Should Boston cream donuts be refrigerated? ›

How should you store Boston cream doughnuts? If you have any left, store your Boston cream doughnuts in an airtight container in the fridge.

What is Boston cream donut filling made of? ›

Boston cream donuts are always topped with chocolate and filled with pastry cream, just like a Boston cream pie or my Boston cream cupcakes.

What is America's #1 donut brand? ›

Hostess® Donettes®, America's #1 Donut, Stage Takeover of National Donut… er, Donettes® Day | Nasdaq.

Does Dunkin donuts make Boston cream donuts? ›

Despite its local-sounding name, the Boston Kreme donut is very well-traveled! Dunkin' Donuts sells the Boston Kreme donut in 32 countries worldwide.

How unhealthy is a Boston cream donut? ›

A Boston cream doughnut contains approximately 400 calories and 16 grams of fat. Over half of the fat in the Boston creme doughnut is from saturated fat. Apple fritters are among the unhealthiest doughnuts. Just because a doughnut has fruit it it doesn't mean it is a good choice.

Is a Bismark the same as a Boston cream donut? ›

Short answer: All Boston cream donuts are Bismarcks, but not all Bismarck donuts are Boston creams.

What donuts are similar to Boston cream? ›

Well, if you're going for cream donuts, you have two main choices: Bavarian cream and Boston cream. But while they're similar in a lot of ways, and the process for making them is virtually identical, these two varieties aren't quite the same.

Is Bavarian cream the same as Boston cream? ›

Bavarian cream involves milk, eggs, sugar, and often vanilla extract, the same as Boston cream. But then the two ingredient lists diverge: Bavarian cream includes heavy cream and gelatin, while Boston cream involves cornstarch.

Can I eat a donut left out overnight? ›

You can refrigerate the doughnuts, but leaving them at room temperature for one to two days is safe as long as they don't have a creme filling. Most of the time, you can stash the container in your cupboard. You want to remove the doughnuts from direct sunlight to prevent them from drying or growing mold.

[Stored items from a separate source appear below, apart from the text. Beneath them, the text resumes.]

structure SlotSt where
  /-- slot number v, a re-key slot uses the pool id; 09 R219 R232; - -/
  id : Nat
  /-- SLOT_STATE; 09 T9.7; 0 -/
  state : Nat
  /-- SLOT_KEY_GEN; 09 T9.7; 0 -/
  keyGen : Nat
  /-- 96-byte data-key material; 09 T9.4; - -/
  material : Bytes
  /-- SLOT_LOADED_AT; 09 T9.7; 0 -/
  loadedAt : Nat
  /-- SLOT_AUTH_FAILS; 09 T9.7; 0 -/
  authFails : Nat
  /-- re-randomisations of the masked shares; 09 R225; 0 -/
  rerandoms : Nat
deriving DecidableEq, Repr

structure TollSt where
  /-- self-test running; 09 R230; false -/
  testing : Bool
  /-- units retired, bit numbers of SELFTEST_LAST; 09 R227 R230; none -/
  retired : List Nat
  /-- mismatches (unit, time); 09 R227; none -/
  mismatches : List (Nat × Nat)
  /-- CHECK_MISMATCHES; 09 T9.7; 0 -/
  mismatchCount : Nat
  /-- ROOT_STATE; 09 R215; 0 -/
  rootBad : Bool
  /-- SELFTEST_LAST, SELFTEST_TIME; 09 T9.7; 0 -/
  lastTest : BitVec 64
  lastTime : Nat
  /-- AUTH_FAIL_TOTAL; 09 T9.7; 0 -/
  authFailTotal : Nat
  /-- time of the last AUTH_FAIL record per volume; 09 R224; none -/
  authLogged : List (Nat × Nat)
  /-- GLITCH_TRIPS, time of the last trip; 09 R229; 0 none -/
  glitchTrips : Nat
  lastGlitch : Option Nat
  /-- time of the last host PI double failure; 06 R133; none -/
  lastDouble : Option Nat
  /-- DRBG health; 09 R225; true -/
  drbgGood : Bool
  /-- DRBG reseeds; 09 R230; 0 -/
  reseeds : Nat
  /-- DRBG output position; 09 R225 MODEL; 0 -/
  drbgPos : Nat
  /-- KEK entries; 09 T9.7; none -/
  keks : List KekSt
  /-- key slots not EMPTY; 09 R219; none -/
  slots : List SlotSt
  /-- re-key slots; 09 R232; none -/
  rekey : List SlotSt
deriving DecidableEq, Repr

/-! ### Links, discovery, fleet (07, 08) -/

structure LaneSt where
  lane : Nat
  /-- LANE_MODE in force; 08 R183; 0 -/
  mode : Nat
  /-- LANE_STATE; 08 T8.9; 0 -/
  state : Nat
  /-- LANE_RATE; 08 T8.9; 0 -/
  rate : Nat
  /-- link width the lane belongs to; 08 R184; 0 -/
  width : Nat
  /-- LANE_ERRORS; 08 T8.9; 0 -/
  errors : Nat
  /-- LANE_RETRAINS; 08 T8.9; 0 -/
  retrains : Nat
  /-- times of retrains; 08 R188; none -/
  times : List Nat
  /-- tier it stays capped at after a downshift; 08 R188; none -/
  cap : Option Nat
  /-- SAS address it reaches, 0 none; 08 R185; 0 -/
  attached : Nat
  /-- a fifth lane to the address: a narrow port of its own; 08 R185; false -/
  narrow : Bool
deriving DecidableEq, Repr

structure DumpTarget where
  idx : Nat
  /-- link up, width, tier, degraded (DUMP_LINK_STATE); 08 R189; down -/
  linkUp : Bool
  width : Nat
  tier : Nat
  /-- UUID of its label; 13 T13.6; none -/
  label : Option Bytes
  /-- NVMe critical warning; 13 R328; false -/
  warning : Bool
  /-- namespace 1 blocks; 13 R328; DC 8,389,888 -/
  blocks : Nat
deriving DecidableEq, Repr

structure FabricSt where
  /-- lanes not at their reset values; 08 R182; none -/
  lanes : List LaneSt
  /-- enclosure bindings (number, logical identifier); 08 R192; none -/
  encls : List (Nat × Nat)
  /-- binding table (identity, member id); 08 R191; none -/
  bindings : List (Bytes × Nat)
  /-- DISCOVER_OVER; 08 T8.9; 0 -/
  discoverOver : Nat
  /-- MEMBERS_FOUND; 08 T8.9; DC 0 -/
  membersFound : Nat
  /-- discoveries run; 08 R190 MODEL; 0 -/
  discoveries : Nat
  /-- rotating members still to start, next group number; 08 R209; none -/
  spinQueue : List Nat
deriving DecidableEq, Repr

structure FleetSt where
  /-- committed values (scope, kind, value); 07 R178; none (08 R208: kind 0 is 0) -/
  committed : List (Nat × Nat × Nat)
  /-- change in progress: scope, kind, new and old value; 07 R178; none -/
  scope : Nat
  kind : Nat
  value : Nat
  old : Nat
  /-- FLEET_STATE; 07 T7.10; 0 -/
  state : Nat
  /-- FLEET_SEQ; 07 T7.10; 0 -/
  seq : Nat
  /-- members not yet confirmed; 07 T7.10; none -/
  left : List Nat
deriving DecidableEq, Repr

How many days are donuts good for? ›

You can keep your donuts fresh in the fridge for up to 1 week. Be warned that any icing or glaze on your donuts might become runny the longer they're in the fridge. This won't affect the freshness, but try to eat donuts with icing or glaze sooner rather than later if you're worried about the appearance.

Is Bavarian cream the same as custard? ›

Bavarian creams are custards stiffened with gelatin. Savoury custards are sometimes encountered, the most notable being quiche, a French tart with a filling of custard flavoured with cheese, onions, ham or bacon, or chopped vegetables.

Why is Boston cream so good? ›

Boston cream pie is a staple dessert in New England. Calling the pie/cake iconic would not be an understatement. As described on the Omni Hotel's blog, it's not a pie at all. Filled with a rich and velvety pastry cream, what truly makes this two-layer golden cake so unique is the rich chocolate icing.

How do you thicken Boston cream fillings? ›

Cornstarch: Cornstarch helps to thicken the pastry cream to the perfect consistency. Milk: I recommend using whole milk for optimum flavor. Butter: Use room temperature unsalted butter. Vanilla: For best flavor, add a touch of vanilla bean paste.

What's the difference between a Boston cream donut and a Bavarian cream donut? ›

The texture is the biggest difference

Bavarian cream involves milk, eggs, sugar, and often vanilla extract, the same as Boston cream. But then the two ingredient lists diverge: Bavarian cream includes heavy cream and gelatin, while Boston cream involves cornstarch.

Who is the number 1 donut consumer in the world? ›

Per capita, Canadians eat the most doughnuts compared to all world countries.

What is the most famous donut brand? ›

Dunkin' Donuts

Dunkin' Donuts is the largest donut chain, with 11,000 stores in 33 countries. Originally named Kettle Donuts, it opened in 1948 and by 1950 adopted the name Dunkin' Donuts as it was sold as franchises. Although not all of “America Runs on Dunkin'”, Massachusetts certainly does.